IdentityIQ-Associate SailPoint Exam Lab Questions

The statement is false. IdentityIQ does not apply a universal rule that removes uncorrelated IdentityCubes after 30 days. Uncorrelated accounts or uncorrelated identity records result from aggregation and correlation processing when IdentityIQ cannot confidently associate an account from an application with an existing IdentityCube. These records remain available for administrative review and remediation until they are resolved through correlation logic, manual correlation, re-aggregation, identity refresh activity, or configured cleanup processes.

The key point is that retention and removal behavior is configuration-driven, not controlled by a fixed 30-day product rule. Administrators may use tasks, aggregation settings, pruning behavior, or lifecycle processes to clean up stale identity or account data, but such actions depend on implementation choices and task configuration. IdentityIQ preserves uncorrelated data because it may represent a real account requiring governance, certification, policy evaluation, or investigation.

Therefore, the assertion that uncorrelated IdentityCubes are automatically removed after 30 days is incorrect. Reference topics: Applications, uncorrelated account resolution, correlation configuration, aggregation results, IdentityCube association, identity refresh, and administrative cleanup tasks.

Yes. In SailPoint IdentityIQ, BeanShell rules used during aggregation are optional processing extensions, and task configuration can control whether rule processing is applied for a particular aggregation run. Aggregation itself is performed through the application definition, connector, schema, and aggregation task. Rules may be added to customize behavior, such as transforming incoming account data, applying custom correlation logic, handling identity creation, or modifying account information before it is stored.

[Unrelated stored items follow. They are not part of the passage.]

/-- The CTR invariant: whenever `CTR.VALID = 1` and no command is executing, `BIDX = SIDX div 16` and
`KS = E(CTX, IV ‖ be64(BIDX))`, so `BIDX < 2^60`: it holds after reset and every step keeps it (R36). -/
def Obligations.StepKeepsCtrCache : Prop :=
  (State.reset.ctr.valid = true → CtrCached State.reset.ctr) ∧
  ∀ s t : State, (s.ctr.valid = true → CtrCached s.ctr) → step s = .next t →
    t.ctr.valid = true → CtrCached t.ctr ∧ t.ctr.bidx.toNat < 2 ^ 60

/-- The state after reset meets every invariant. That it lists no byte of memory and that `MEM_BYTES` is
4096 there, on which the clause `MemInv` rests, is the model's choice (log entries 3 and 2): the spec
leaves the memory arbitrary (R41) and the size open (R5). -/
def Obligations.ResetMeetsInvariants : Prop :=
  MemInv State.reset ∧ AesInv State.reset ∧ CbcInv State.reset ∧ CtrInv State.reset ∧
  OfbInv State.reset

/-! ### Rules of all commands -/

/-- Every command word, legal or not, answers a next state in every state (R262): it stands in `CMD`
(R24), and no operand register is written (R22). -/
def Obligations.CommandsWriteNoOperandRegister : Prop :=
  ∀ (w : CommandWord) (s : State), ∃ t, runWord w s = .next t ∧ t.regs = s.regs ∧ t.cmd = w

/-- A command word whose result is an error changes `CMD` and `STATUS.RESULT` and nothing else (R258). -/
def Obligations.FailedCommandChangesOnlyResult : Prop :=
  ∀ (w : CommandWord) (s t : State), runWord w s = .next t → t.result ≠ .ok →
    t = (s.setCmd w).setResult t.result

/-- The result of a command word is the first failing check in the fixed order of R251, or `OK`. -/
def Obligations.ResultFollowsCheckOrder : Prop :=
  ∀ (w : CommandWord) (s t : State), runWord w s = .next t →
    (∀ i, decode w = .ok i → t.result = expectedResult s i) ∧
    ((∀ i, decode w ≠ .ok i) → t.result = .illegalCommand)

/-- A command writes no byte outside its output range (R65). -/
def Obligations.CommandWritesOnlyItsOutputRange : Prop :=
  ∀ (i : Instr) (s t : State), exec i s = .next t →
    ∀ x, (∀ r ∈ outputRanges s i, ¬ (r.addr ≤ x ∧ x < r.addr + r.size)) → byteAt t x = byteAt s x

/-- A command depends on the bytes of its input ranges only: on another memory that agrees there it
gives the same result, the same slots and the same output bytes (R65). -/
def Obligations.CommandReadsOnlyItsInputRanges : Prop :=
  ∀ (i : Instr) (s t : State) (m : Memory),
    (∀ r ∈ inputRanges s i, ∀ x, r.addr ≤ x → x < r.addr + r.size →
      Memory.read m x = byteAt s x) →
    exec i s = .next t →
    ∃ t', exec i (s.setMem m) = .next t' ∧ t'.result = t.result ∧ t'.aes = t.aes ∧
      t'.cbc = t.cbc ∧ t'.ctr = t.ctr ∧ t'.ofb = t.ofb ∧
      (t.result = .ok → ∀ r ∈ outputRanges s i, ∀ x, r.addr ≤ x → x < r.addr + r.size →
        byteAt t' x = byteAt t x)

/-- A command ignores the operand registers its rule does not name: writing another value there changes
nothing of what it does (R21, R94; 93 U17). -/
def Obligations.UnreadRegistersAreIgnored : Prop :=
  ∀ (i : Instr) (s : State) (r : Reg) (v : Word64), readsReg i r = false →
    ∃ t, exec i s = .next t ∧
      exec i (s.setRegs (s.regs.set r v)) = .next (t.setRegs (s.regs.set r v))

/-- A valid flag is set by a successful init command of its slot, cleared by `ZEROIZE` with its bit of
`SEL`, and otherwise kept (R26). -/
def Obligations.ValidFlagsChangeOnlyAsListed : Prop :=
  ∀ (i : Instr) (s t : State) (k : Slot), exec i s = .next t →
    validFlag t k =
      if clearsFlag i k then false
      else if setsFlag i k && t.result == .ok then true
      else validFlag s k

/-- A slot changes only by the commands whose rules list it: the AES slot by `AES_INIT` and `ZEROIZE`
(R31), a mode slot by its own mode's commands, so never by `AES_INIT` (R33), and no slot by a one-shot
command (R39). -/
def Obligations.SlotsChangeOnlyByTheirCommands : Prop :=
  ∀ (i : Instr) (s t : State), exec i s = .next t →
    (writesSlot i .aes = false → t.aes = s.aes) ∧ (writesSlot i .cbc = false → t.cbc = s.cbc) ∧
    (writesSlot i .ctr = false → t.ctr = s.ctr) ∧ (writesSlot i .ofb = false → t.ofb = s.ofb)

/-- Where the output goes makes no difference to what it is: with another destination (in place, or
separate buffers) a successful command writes the same bytes there and leaves the same slots (R69). -/
def Obligations.InPlaceGivesTheSameBytes : Prop :=
  ∀ (i : Instr) (s t u : State) (v : Word64) (n : Nat), outputSize s i = some n →
    exec i s = .next t → t.result = .ok →
    exec i (s.setRegs { s.regs with dst := v }) = .next u → u.result = .ok →
    u.memRead v.toNat n = t.memRead s.dstAddr n ∧
    u.aes = t.aes ∧ u.cbc = t.cbc ∧ u.ctr = t.ctr ∧ u.ofb = t.ofb

/-! ### AES core commands -/

/-- `AES_INIT` (R160). -/
def Obligations.AesInitRule : Prop :=
  encode (.aesInit 16) = 0x00001001 ∧ encode (.aesInit 24) = 0x00001801 ∧
  encode (.aesInit 32) = 0x00002001 ∧
  ∀ (k : Nat) (s : State),
    (¬ LegalKeySize k → exec (.aesInit k) s = .next (s.setResult .invalidKeySize)) ∧
    (LegalKeySize k → ¬ Admitted s s.keyAddr k →
      exec (.aesInit k) s = .next (s.setResult .accessFault)) ∧
    (LegalKeySize k → Admitted s s.keyAddr k →
      exec (.aesInit k) s =
        .next ((s.setAes ⟨true, expand (s.memRead s.keyAddr k)⟩).setResult .ok))

/-- `AES_ENCRYPT` (R161). -/
def Obligations.AesEncryptRule : Prop :=
  encode .aesEncrypt = 0x00000002 ∧
  ∀ s : State,
    (s.aes.valid = false → exec .aesEncrypt s = .next (s.setResult .noContext)) ∧
    (s.aes.valid = true → ¬ (Admitted s s.srcAddr 16 ∧ Admitted s s.dstAddr 16) →
      exec .aesEncrypt s = .next (s.setResult .accessFault)) ∧
    (s.aes.valid = true → Admitted s s.srcAddr 16 → Admitted s s.dstAddr 16 →
      ¬ AliasOk s.srcAddr s.dstAddr 16 → exec .aesEncrypt s = .next (s.setResult .overlapFault)) ∧
    (s.aes.valid = true → Admitted s s.srcAddr 16 → Admitted s s.dstAddr 16 →
      AliasOk s.srcAddr s.dstAddr 16 →
      ∃ t, exec .aesEncrypt s = .next t ∧ blockAt t s.dstAddr 0 = aesE s.aes.ctx (blockAt s s.srcAddr 0) ∧
        SameOutside s t s.dstAddr 16 ∧ OnlyMemory s t)

/-- `AES_DECRYPT` (R162). -/
def Obligations.AesDecryptRule : Prop :=
  encode .aesDecrypt = 0x00000003 ∧
  ∀ s : State,
    (s.aes.valid = false → exec .aesDecrypt s = .next (s.setResult .noContext)) ∧
    (s.aes.valid = true → ¬ (Admitted s s.srcAddr 16 ∧ Admitted s s.dstAddr 16) →
      exec .aesDecrypt s = .next (s.setResult .accessFault)) ∧
    (s.aes.valid = true → Admitted s s.srcAddr 16 → Admitted s s.dstAddr 16 →
      ¬ AliasOk s.srcAddr s.dstAddr 16 → exec .aesDecrypt s = .next (s.setResult .overlapFault)) ∧
    (s.aes.valid = true → Admitted s s.srcAddr 16 → Admitted s s.dstAddr 16 →
      AliasOk s.srcAddr s.dstAddr 16 →
      ∃ t, exec .aesDecrypt s = .next t ∧ blockAt t s.dstAddr 0 = aesD s.aes.ctx (blockAt s s.srcAddr 0) ∧
        SameOutside s t s.dstAddr 16 ∧ OnlyMemory s t)

/-- `XOR_BUF` (R163). -/
def Obligations.XorBufRule : Prop :=
  encode .xorBuf = 0x00000004 ∧
  ∀ s : State,
    (¬ (Admitted s s.srcAddr s.dataLen ∧ Admitted s s.src2Addr s.dataLen ∧
        Admitted s s.dstAddr s.dataLen) →
      exec .xorBuf s = .next (s.setResult .accessFault)) ∧
    (Admitted s s.srcAddr s.dataLen → Admitted s s.src2Addr s.dataLen →
      Admitted s s.dstAddr s.dataLen →
      ¬ (AliasOk s.srcAddr s.dstAddr s.dataLen ∧ AliasOk s.src2Addr s.dstAddr s.dataLen) →
      exec .xorBuf s = .next (s.setResult .overlapFault)) ∧
    (Admitted s s.srcAddr s.dataLen → Admitted s s.src2Addr s.dataLen →
      Admitted s s.dstAddr s.dataLen → AliasOk s.srcAddr s.dstAddr s.dataLen →
      AliasOk s.src2Addr s.dstAddr s.dataLen →
      ∃ t, exec .xorBuf s = .next t ∧
        (∀ i < s.dataLen,
          byteAt t (s.dstAddr + i) = byteAt s (s.srcAddr + i) ^^^ byteAt s (s.src2Addr + i)) ∧
        SameOutside s t s.dstAddr s.dataLen ∧ OnlyMemory s t)

/-! ### CBC commands -/

/-- `CBC_INIT` (R180). -/
def Obligations.CbcInitRule : Prop :=
  encode .cbcInit = 0x00000010 ∧
  ∀ s : State,
    (s.aes.valid = false → exec .cbcInit s = .next (s.setResult .noContext)) ∧
    (s.aes.valid = true → ¬ Admitted s s.ivAddr 16 →
      exec .cbcInit s = .next (s.setResult .accessFault)) ∧
    (s.aes.valid = true → Admitted s s.ivAddr 16 →
      exec .cbcInit s =
        .next ((s.setCbc ⟨true, s.aes.ctx, blockAt s s.ivAddr 0⟩).setResult .ok))

/-- `CBC_INIT_WITH_KEY` (R181). -/
def Obligations.CbcInitWithKeyRule : Prop :=
  encode (.cbcInitWithKey 16) = 0x00001011 ∧ encode (.cbcInitWithKey 24) = 0x00001811 ∧
  encode (.cbcInitWithKey 32) = 0x00002011 ∧
  ∀ (k : Nat) (s : State),
    (¬ LegalKeySize k → exec (.cbcInitWithKey k) s = .next (s.setResult .invalidKeySize)) ∧
    (LegalKeySize k → ¬ (Admitted s s.keyAddr k ∧ Admitted s s.ivAddr 16) →
      exec (.cbcInitWithKey k) s = .next (s.setResult .accessFault)) ∧
    (LegalKeySize k → Admitted s s.keyAddr k → Admitted s s.ivAddr 16 →
      exec (.cbcInitWithKey k) s =
        .next ((s.setCbc ⟨true, expand (s.memRead s.keyAddr k), blockAt s s.ivAddr 0⟩).setResult .ok))

/-- `CBC_ENCRYPT` (R182): `C_i = E(ctx, P_i ^ C_(i-1))`, the new `PREV` the last ciphertext block, or
the old one at length 0 (R186). -/
def Obligations.CbcEncryptRule : Prop :=
  encode .cbcEncrypt = 0x00000012 ∧
  ∀ s : State,
    (s.cbc.valid = false → exec .cbcEncrypt s = .next (s.setResult .noContext)) ∧
    (s.cbc.valid = true → s.dataLen % 16 ≠ 0 →
      exec .cbcEncrypt s = .next (s.setResult .sizeNotBlockAligned)) ∧
    (s.cbc.valid = true → s.dataLen % 16 = 0 →
      ¬ (Admitted s s.srcAddr s.dataLen ∧ Admitted s s.dstAddr s.dataLen) →
      exec .cbcEncrypt s = .next (s.setResult .accessFault)) ∧
    (s.cbc.valid = true → s.dataLen % 16 = 0 → Admitted s s.srcAddr s.dataLen →
      Admitted s s.dstAddr s.dataLen → ¬ AliasOk s.srcAddr s.dstAddr s.dataLen →
      exec .cbcEncrypt s = .next (s.setResult .overlapFault)) ∧
    (s.cbc.valid = true → s.dataLen % 16 = 0 → Admitted s s.srcAddr s.dataLen →
      Admitted s s.dstAddr s.dataLen → AliasOk s.srcAddr s.dstAddr s.dataLen →
      ∃ t, exec .cbcEncrypt s = .next t ∧
        (∀ j < s.dataLen / 16, blockAt t s.dstAddr j =
          aesE s.cbc.ctx ((blockAt s s.srcAddr j).xor
            (if j = 0 then s.cbc.prev else blockAt t s.dstAddr (j - 1)))) ∧
        SameOutside s t s.dstAddr s.dataLen ∧
        t.cbc.prev =
          (if s.dataLen = 0 then s.cbc.prev else blockAt t s.dstAddr (s.dataLen / 16 - 1)) ∧
        t = ((s.setMem t.mem).setCbc ⟨true, s.cbc.ctx, t.cbc.prev⟩).setResult .ok)

/-- `CBC_DECRYPT` (R183): `P_i = D(ctx, C_i) ^ C_(i-1)`, the new `PREV` the last block of the input as
it stood before the command, or the old one at length 0 (R187). -/
def Obligations.CbcDecryptRule : Prop :=
  encode .cbcDecrypt = 0x00000013 ∧
  ∀ s : State,
    (s.cbc.valid = false → exec .cbcDecrypt s = .next (s.setResult .noContext)) ∧
    (s.cbc.valid = true → s.dataLen % 16 ≠ 0 →
      exec .cbcDecrypt s = .next (s.setResult .sizeNotBlockAligned)) ∧
    (s.cbc.valid = true → s.dataLen % 16 = 0 →
      ¬ (Admitted s s.srcAddr s.dataLen ∧ Admitted s s.dstAddr s.dataLen) →
      exec .cbcDecrypt s = .next (s.setResult .accessFault)) ∧
    (s.cbc.valid = true → s.dataLen % 16 = 0 → Admitted s s.srcAddr s.dataLen →
      Admitted s s.dstAddr s.dataLen → ¬ AliasOk s.srcAddr s.dstAddr s.dataLen →
      exec .cbcDecrypt s = .next (s.setResult .overlapFault)) ∧
    (s.cbc.valid = true → s.dataLen % 16 = 0 → Admitted s s.srcAddr s.dataLen →
      Admitted s s.dstAddr s.dataLen → AliasOk s.srcAddr s.dstAddr s.dataLen →
      ∃ t, exec .cbcDecrypt s = .next t ∧
        (∀ j < s.dataLen / 16, blockAt t s.dstAddr j =
          (aesD s.cbc.ctx (blockAt s s.srcAddr j)).xor
            (if j = 0 then s.cbc.prev else blockAt s s.srcAddr (j - 1))) ∧
        SameOutside s t s.dstAddr s.dataLen ∧
        t.cbc.prev =
          (if s.dataLen = 0 then s.cbc.prev else blockAt s s.srcAddr (s.dataLen / 16 - 1)) ∧
        t = ((s.setMem t.mem).setCbc ⟨true, s.cbc.ctx, t.cbc.prev⟩).setResult .ok)

/-- `CBC_ENCRYPT_WITH_KEY` (R184). -/
def Obligations.CbcEncryptWithKeyRule : Prop :=
  encode (.cbcEncryptWithKey 16) = 0x00001014 ∧ encode (.cbcEncryptWithKey 24) = 0x00001814 ∧
  encode (.cbcEncryptWithKey 32) = 0x00002014 ∧
  ∀ (k : Nat) (s : State),
    (¬ LegalKeySize k → exec (.cbcEncryptWithKey k) s = .next (s.setResult .invalidKeySize)) ∧
    (LegalKeySize k → s.dataLen % 16 ≠ 0 →
      exec (.cbcEncryptWithKey k) s = .next (s.setResult .sizeNotBlockAligned)) ∧
    (LegalKeySize k → s.dataLen % 16 = 0 →
      ¬ (Admitted s s.keyAddr k ∧ Admitted s s.ivAddr 16 ∧ Admitted s s.srcAddr s.dataLen ∧
        Admitted s s.dstAddr s.dataLen) →
      exec (.cbcEncryptWithKey k) s = .next (s.setResult .accessFault)) ∧
    (LegalKeySize k → s.dataLen % 16 = 0 → Admitted s s.keyAddr k → Admitted s s.ivAddr 16 →
      Admitted s s.srcAddr s.dataLen → Admitted s s.dstAddr s.dataLen →
      ¬ AliasOk s.srcAddr s.dstAddr s.dataLen →
      exec (.cbcEncryptWithKey k) s = .next (s.setResult .overlapFault)) ∧
    (LegalKeySize k → s.dataLen % 16 = 0 → Admitted s s.keyAddr k → Admitted s s.ivAddr 16 →
      Admitted s s.srcAddr s.dataLen → Admitted s s.dstAddr s.dataLen →
      AliasOk s.srcAddr s.dstAddr s.dataLen →
      ∃ t, exec (.cbcEncryptWithKey k) s = .next t ∧
        (∀ j < s.dataLen / 16, blockAt t s.dstAddr j =
          aesE (expand (s.memRead s.keyAddr k)) ((blockAt s s.srcAddr j).xor
            (if j = 0 then blockAt s s.ivAddr 0 else blockAt t s.dstAddr (j - 1)))) ∧
        SameOutside s t s.dstAddr s.dataLen ∧ OnlyMemory s t)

Because rules can significantly affect aggregation behavior, IdentityIQ provides task-level controls that allow administrators to disable rule processing when appropriate. This can be useful for testing connector behavior, isolating troubleshooting scenarios, improving performance during certain runs, or validating source data without custom transformation logic. When rule processing is disabled, aggregation relies on standard connector and configuration behavior rather than custom BeanShell execution.

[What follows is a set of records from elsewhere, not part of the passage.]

/-! #### The checks of the commands of a stream, in order (R251) -/

/-- The checks that the transforms of a stream share, each error in order, and none when all pass: `P`
is the check of the context or of the key size, with error `e`, and `A` the admission of the ranges. -/
theorem streamTransform_rule {s : State} {i : Instr} {P A : Prop} [Decidable P] [Decidable A]
    {e : ResultCode}
    (hfirst : firstFailure (checksOf s i) =
      if P then
        if A then if AliasOk s.srcAddr s.dstAddr s.dataLen then none else some .overlapFault
        else some .accessFault
      else some e) :
    (¬ P → exec i s = .next (s.setResult e)) ∧
    (P → ¬ A → exec i s = .next (s.setResult .accessFault)) ∧
    (P → A → ¬ AliasOk s.srcAddr s.dstAddr s.dataLen →
      exec i s = .next (s.setResult .overlapFault)) ∧
    (P → A → AliasOk s.srcAddr s.dstAddr s.dataLen → firstFailure (checksOf s i) = none) := by
  refine ⟨fun hp => ?_, fun hp hadm => ?_, fun hp hadm halias => ?_, fun hp hadm halias => ?_⟩
  · exact exec_of_check_fails (by rw [hfirst, if_neg hp])
  · exact exec_of_check_fails (by rw [hfirst, if_pos hp, if_neg hadm])
  · exact exec_of_check_fails (by rw [hfirst, if_pos hp, if_pos hadm, if_neg halias])
  · rw [hfirst, if_pos hp, if_pos hadm, if_pos halias]

section
variable (s : State) {i : Instr}

/-- The checks of a transform in a stream slot, whose valid flag is `valid` (R203, R222). -/
theorem streamXor_rule {valid : Bool}
    (hchecks : checksOf s i = [contextCheck valid,
      accessCheck s [srcRange s s.dataLen, dstRange s s.dataLen],
      overlapCheck s.srcAddr s.dstAddr s.dataLen]) :
    (valid = false → exec i s = .next (s.setResult .noContext)) ∧
    (valid = true → ¬ (Admitted s s.srcAddr s.dataLen ∧ Admitted s s.dstAddr s.dataLen) →
      exec i s = .next (s.setResult .accessFault)) ∧
    (valid = true → Admitted s s.srcAddr s.dataLen → Admitted s s.dstAddr s.dataLen →
      ¬ AliasOk s.srcAddr s.dstAddr s.dataLen → exec i s = .next (s.setResult .overlapFault)) ∧
    (valid = true → Admitted s s.srcAddr s.dataLen → Admitted s s.dstAddr s.dataLen →
      AliasOk s.srcAddr s.dstAddr s.dataLen → firstFailure (checksOf s i) = none) := by
  have haccess : (accessCheck s [srcRange s s.dataLen, dstRange s s.dataLen]).passes = true ↔
      Admitted s s.srcAddr s.dataLen ∧ Admitted s s.dstAddr s.dataLen := by
    rw [accessCheck_passes, List.forall_mem_cons, List.forall_mem_singleton]; rfl
  obtain ⟨hinvalid, hrefused, hoverlap, hpass⟩ :=
    streamTransform_rule (s := s) (i := i) (e := .noContext) (by
      rw [hchecks, firstFailure_cons_of_iff Iff.rfl, firstFailure_cons_of_iff haccess,
        firstFailure_cons_of_iff (overlapCheck_passes_iff _ _ _)]; rfl)
  exact ⟨fun hv => hinvalid (ne_true_of_eq_false hv), hrefused,
    fun hv hsrc hdst => hoverlap hv ⟨hsrc, hdst⟩, fun hv hsrc hdst => hpass hv ⟨hsrc, hdst⟩⟩

/-- The checks of a command that outputs keystream from a slot, whose valid flag is `valid` (R204,
R223). -/
theorem streamOutput_rule {valid : Bool}
    (hchecks : checksOf s i = [contextCheck valid, accessCheck s [dstRange s s.dataLen]]) :
    (valid = false → exec i s = .next (s.setResult .noContext)) ∧
    (valid = true → ¬ Admitted s s.dstAddr s.dataLen →
      exec i s = .next (s.setResult .accessFault)) ∧
    (valid = true → Admitted s s.dstAddr s.dataLen → firstFailure (checksOf s i) = none) := by
  have haccess : (accessCheck s [dstRange s s.dataLen]).passes = true ↔
      Admitted s s.dstAddr s.dataLen := by
    rw [accessCheck_passes, List.forall_mem_singleton]; rfl
  have hfirst : firstFailure (checksOf s i) =
      if valid = true then
        if Admitted s s.dstAddr s.dataLen then none else some .accessFault
      else some .noContext := by
    rw [hchecks, firstFailure_cons_of_iff Iff.rfl, firstFailure_cons_of_iff haccess]; rfl
  refine ⟨fun hv => ?_, fun hv hdst => ?_, fun hv hdst => ?_⟩
  · exact exec_of_check_fails (by rw [hfirst, if_neg (ne_true_of_eq_false hv)])
  · exact exec_of_check_fails (by rw [hfirst, if_pos hv, if_neg hdst])
  · rw [hfirst, if_pos hv, if_pos hdst]

/-- The checks of a one-shot of a stream, with an IV of `n` bytes (R205, R224). -/
theorem streamXorWithKey_rule {k n : Nat}
    (hchecks : checksOf s i = [keySizeCheck k,
      accessCheck s [keyRange s k, ivRange s n, srcRange s s.dataLen, dstRange s s.dataLen],
      overlapCheck s.srcAddr s.dstAddr s.dataLen]) :
    (¬ LegalKeySize k → exec i s = .next (s.setResult .invalidKeySize)) ∧
    (LegalKeySize k →
      ¬ (Admitted s s.keyAddr k ∧ Admitted s s.ivAddr n ∧ Admitted s s.srcAddr s.dataLen ∧
        Admitted s s.dstAddr s.dataLen) →
      exec i s = .next (s.setResult .accessFault)) ∧
    (LegalKeySize k → Admitted s s.keyAddr k → Admitted s s.ivAddr n →
      Admitted s s.srcAddr s.dataLen → Admitted s s.dstAddr s.dataLen →
      ¬ AliasOk s.srcAddr s.dstAddr s.dataLen → exec i s = .next (s.setResult .overlapFault)) ∧
    (LegalKeySize k → Admitted s s.keyAddr k → Admitted s s.ivAddr n →
      Admitted s s.srcAddr s.dataLen → Admitted s s.dstAddr s.dataLen →
      AliasOk s.srcAddr s.dstAddr s.dataLen → firstFailure (checksOf s i) = none) := by
  have haccess : (accessCheck s
        [keyRange s k, ivRange s n, srcRange s s.dataLen, dstRange s s.dataLen]).passes = true ↔
      Admitted s s.keyAddr k ∧ Admitted s s.ivAddr n ∧ Admitted s s.srcAddr s.dataLen ∧
        Admitted s s.dstAddr s.dataLen := by
    rw [accessCheck_passes, List.forall_mem_cons, List.forall_mem_cons, List.forall_mem_cons,
      List.forall_mem_singleton]; rfl
  obtain ⟨hkey, hrefused, hoverlap, hpass⟩ :=
    streamTransform_rule (s := s) (i := i) (e := .invalidKeySize) (by
      rw [hchecks, firstFailure_cons_of_iff (keySizeCheck_passes k),
        firstFailure_cons_of_iff haccess,
        firstFailure_cons_of_iff (overlapCheck_passes_iff _ _ _)]; rfl)
  exact ⟨hkey, hrefused, fun hk ha hb hc hd => hoverlap hk ⟨ha, hb, hc, hd⟩,
    fun hk ha hb hc hd => hpass hk ⟨ha, hb, hc, hd⟩⟩

end

/-! #### The commands that set the CTR slot (R200 to R202) -/

/-- Settles O36: the rule of an init from the AES slot; the effect sets the CTR slot only. -/
theorem ctrInitRule : Obligations.CtrInitRule := by
  unfold Obligations.CtrInitRule
  exact ⟨rfl, fun s => init_rule s (i := .ctrInit) rfl⟩

/-- Settles O37: the rule of an init with key; the effect sets the CTR slot only. -/
theorem ctrInitWithKeyRule : Obligations.CtrInitWithKeyRule := by
  unfold Obligations.CtrInitWithKeyRule
  exact ⟨rfl, rfl, rfl, fun k s => initWithKey_rule s (i := .ctrInitWithKey k) rfl⟩

/-- The one check of `CTR_SET_STREAM_INDEX` (R202). -/
theorem firstFailure_ctrSetStreamIndex (s : State) :
    firstFailure (checksOf s .ctrSetStreamIndex) =
      if s.ctr.valid = true then none else some .noContext :=
  firstFailure_cons_of_iff Iff.rfl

Therefore, the statement is accurate. Rule execution is not mandatory for aggregation and can be controlled from the task definition. Reference topics: Applications, aggregation tasks, BeanShell rules, connector configuration, account schema, correlation rules, creation rules, and aggregation task options.

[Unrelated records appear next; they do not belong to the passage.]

-- ==== Sys2Proof/Machine/Hmac.lean ====
section
/-! DEFINITION. HMAC and the tag comparison (41_mac.md R520 to R522). -/

namespace Sys2Proof.Machine

/-- K0 of 41_mac.md R520: a key longer than a block is hashed first, then zero-filled to 64 bytes. -/
def hmacKeyBlock (h : HashAlg) (key : Bytes) : Bytes :=
  let key := if 64 < key.length then h.digest key else key
  key ++ bytesOf (64 - key.length) 0x00

/-- HMAC_H(key, msg) (41_mac.md R520). -/
def hmac (h : HashAlg) (key msg : Bytes) : Bytes :=
  let k0 := hmacKeyBlock h key
  let inner := h.digest (xorBytes k0 (bytesOf 64 0x36) ++ msg)
  h.digest (xorBytes k0 (bytesOf 64 0x5c) ++ inner)

/-- CT_EQ(a, b): all 32 byte pairs are equal (41_mac.md R522). -/
def ctEq (a b : Bytes) : Bool :=
  (List.range 32).all fun i => decide (a.getD i 0 = b.getD i 0)

end Sys2Proof.Machine
end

No. The “Detect deleted accounts” aggregation task option is not used to ignore accounts that were previously deleted from IdentityIQ. Its purpose is to compare the accounts returned by the current aggregation with the accounts already stored in IdentityIQ for that application. When an account exists in IdentityIQ but is no longer found in the authoritative aggregation results from the source application, IdentityIQ can treat that account as deleted or removed from the target system.

This option helps keep IdentityIQ’s account inventory accurate by identifying stale Links that remain in IdentityIQ even though the corresponding account is no longer present on the application. It is especially important for governance accuracy because certifications, policy checks, identity warehouse views, and access reporting rely on current account and entitlement data.

The statement is incorrect because it reverses the behavior. Detecting deleted accounts is about recognizing accounts missing from the source during aggregation, not ignoring newly returned source accounts that were once deleted in IdentityIQ.

Reference topics: Applications, aggregation task options, account aggregation, deleted account detection, Link maintenance, IdentityCube account data, and application data reconciliation.

The statement is false. The Identity Refresh task does not execute aggregation rules configured on an application definition. Aggregation rules are part of the application aggregation process, where IdentityIQ connects to a source system, reads account or group data, applies connector and application-level processing, and stores account links, entitlement values, and related data in the IdentityIQ repository.

The Identity Refresh task operates after data is already present in IdentityIQ. Its function is to update IdentityCubes and recalculate identity-level governance information. Depending on selected options, Identity Refresh may update identity attributes, refresh role assignments, detect assigned or detected roles, evaluate policies, process lifecycle events, refresh manager relationships, or recalculate risk and access-related identity state.

Application aggregation and identity refresh are separate task functions. Aggregation obtains and normalizes data from applications; Identity Refresh interprets and recalculates identity governance state using that aggregated data. Therefore, rules tied specifically to aggregation on the application definition are execute during aggregation, not during Identity Refresh.

Reference topics: Identity Modeling — Identity Refresh task options; Applications — aggregation rules and application definitions; Foundational Concepts — tasks and workflows.